TO DO: Within the records below, how many lines hold the word "abbrev"? Only the number should be returned.

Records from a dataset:
--------------------

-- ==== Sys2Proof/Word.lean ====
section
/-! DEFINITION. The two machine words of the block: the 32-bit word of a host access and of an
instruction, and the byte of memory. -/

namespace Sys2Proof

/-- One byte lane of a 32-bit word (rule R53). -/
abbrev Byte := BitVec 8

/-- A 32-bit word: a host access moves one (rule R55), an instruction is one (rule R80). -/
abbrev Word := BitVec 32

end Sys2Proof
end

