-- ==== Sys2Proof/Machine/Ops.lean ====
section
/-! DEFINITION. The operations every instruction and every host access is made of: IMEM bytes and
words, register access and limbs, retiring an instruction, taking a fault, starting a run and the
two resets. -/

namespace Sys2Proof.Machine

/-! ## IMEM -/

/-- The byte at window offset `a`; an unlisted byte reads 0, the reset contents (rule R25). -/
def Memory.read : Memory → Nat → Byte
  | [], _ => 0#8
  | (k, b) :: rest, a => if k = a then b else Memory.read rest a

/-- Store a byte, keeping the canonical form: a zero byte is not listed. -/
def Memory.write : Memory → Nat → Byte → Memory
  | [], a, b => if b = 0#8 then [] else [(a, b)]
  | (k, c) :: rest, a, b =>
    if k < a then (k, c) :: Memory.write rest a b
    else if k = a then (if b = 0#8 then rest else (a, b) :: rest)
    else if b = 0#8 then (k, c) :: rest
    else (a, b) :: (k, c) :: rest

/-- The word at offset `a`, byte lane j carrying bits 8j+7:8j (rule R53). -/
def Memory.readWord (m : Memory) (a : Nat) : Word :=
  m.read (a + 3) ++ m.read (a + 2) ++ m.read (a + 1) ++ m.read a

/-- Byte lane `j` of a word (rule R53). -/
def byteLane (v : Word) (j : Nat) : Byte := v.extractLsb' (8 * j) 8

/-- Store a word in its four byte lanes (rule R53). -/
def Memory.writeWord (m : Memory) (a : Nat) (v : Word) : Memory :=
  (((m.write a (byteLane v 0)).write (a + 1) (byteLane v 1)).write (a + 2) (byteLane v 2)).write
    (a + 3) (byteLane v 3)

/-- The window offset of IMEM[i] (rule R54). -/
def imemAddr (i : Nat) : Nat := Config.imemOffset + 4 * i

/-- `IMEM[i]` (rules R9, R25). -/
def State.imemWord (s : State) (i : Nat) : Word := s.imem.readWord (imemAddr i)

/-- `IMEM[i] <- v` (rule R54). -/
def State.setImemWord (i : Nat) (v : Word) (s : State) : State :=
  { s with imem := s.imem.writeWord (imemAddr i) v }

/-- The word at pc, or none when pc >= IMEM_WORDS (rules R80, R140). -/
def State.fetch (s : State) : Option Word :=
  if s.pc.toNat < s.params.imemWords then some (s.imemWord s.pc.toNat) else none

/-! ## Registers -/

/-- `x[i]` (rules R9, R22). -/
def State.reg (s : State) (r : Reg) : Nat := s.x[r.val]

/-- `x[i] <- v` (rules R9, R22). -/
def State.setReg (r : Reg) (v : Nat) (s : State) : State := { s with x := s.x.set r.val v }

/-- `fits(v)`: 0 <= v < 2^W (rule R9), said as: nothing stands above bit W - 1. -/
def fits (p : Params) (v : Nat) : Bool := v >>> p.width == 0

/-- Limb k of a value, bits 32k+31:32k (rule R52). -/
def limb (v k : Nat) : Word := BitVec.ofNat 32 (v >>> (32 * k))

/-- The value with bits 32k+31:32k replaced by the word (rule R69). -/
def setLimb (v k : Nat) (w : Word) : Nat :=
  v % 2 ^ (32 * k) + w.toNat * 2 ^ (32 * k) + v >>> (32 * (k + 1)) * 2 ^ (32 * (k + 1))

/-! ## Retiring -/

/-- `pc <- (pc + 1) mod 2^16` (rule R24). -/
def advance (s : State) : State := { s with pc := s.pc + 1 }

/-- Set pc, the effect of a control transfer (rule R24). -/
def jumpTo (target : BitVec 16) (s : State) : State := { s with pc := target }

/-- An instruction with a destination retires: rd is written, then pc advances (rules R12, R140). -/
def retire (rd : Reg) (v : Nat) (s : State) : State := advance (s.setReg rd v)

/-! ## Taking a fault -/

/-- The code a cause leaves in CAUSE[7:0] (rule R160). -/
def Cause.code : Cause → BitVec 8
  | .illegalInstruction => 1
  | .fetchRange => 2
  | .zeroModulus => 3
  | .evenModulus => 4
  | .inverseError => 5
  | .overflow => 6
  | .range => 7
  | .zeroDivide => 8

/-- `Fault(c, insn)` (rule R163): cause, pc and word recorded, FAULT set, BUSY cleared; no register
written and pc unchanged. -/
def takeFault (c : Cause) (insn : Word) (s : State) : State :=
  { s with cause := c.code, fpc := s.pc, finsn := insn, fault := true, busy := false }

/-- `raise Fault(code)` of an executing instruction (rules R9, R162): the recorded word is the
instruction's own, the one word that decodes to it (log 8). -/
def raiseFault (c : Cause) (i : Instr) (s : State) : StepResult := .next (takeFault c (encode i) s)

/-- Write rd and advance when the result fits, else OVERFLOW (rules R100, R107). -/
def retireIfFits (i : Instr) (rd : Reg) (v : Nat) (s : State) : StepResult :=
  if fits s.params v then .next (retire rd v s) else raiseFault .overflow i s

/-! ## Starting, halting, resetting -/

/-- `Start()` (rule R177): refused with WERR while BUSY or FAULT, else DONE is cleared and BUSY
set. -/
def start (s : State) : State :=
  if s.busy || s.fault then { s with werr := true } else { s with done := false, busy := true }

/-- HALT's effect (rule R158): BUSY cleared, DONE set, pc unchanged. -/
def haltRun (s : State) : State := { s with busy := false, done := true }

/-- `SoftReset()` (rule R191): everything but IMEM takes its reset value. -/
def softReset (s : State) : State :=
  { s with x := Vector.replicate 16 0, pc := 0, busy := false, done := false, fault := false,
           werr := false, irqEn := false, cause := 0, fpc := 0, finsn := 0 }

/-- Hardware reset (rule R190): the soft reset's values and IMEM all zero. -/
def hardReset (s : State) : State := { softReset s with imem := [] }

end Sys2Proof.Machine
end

--------------------

RESPONSE TO THE TASK: 2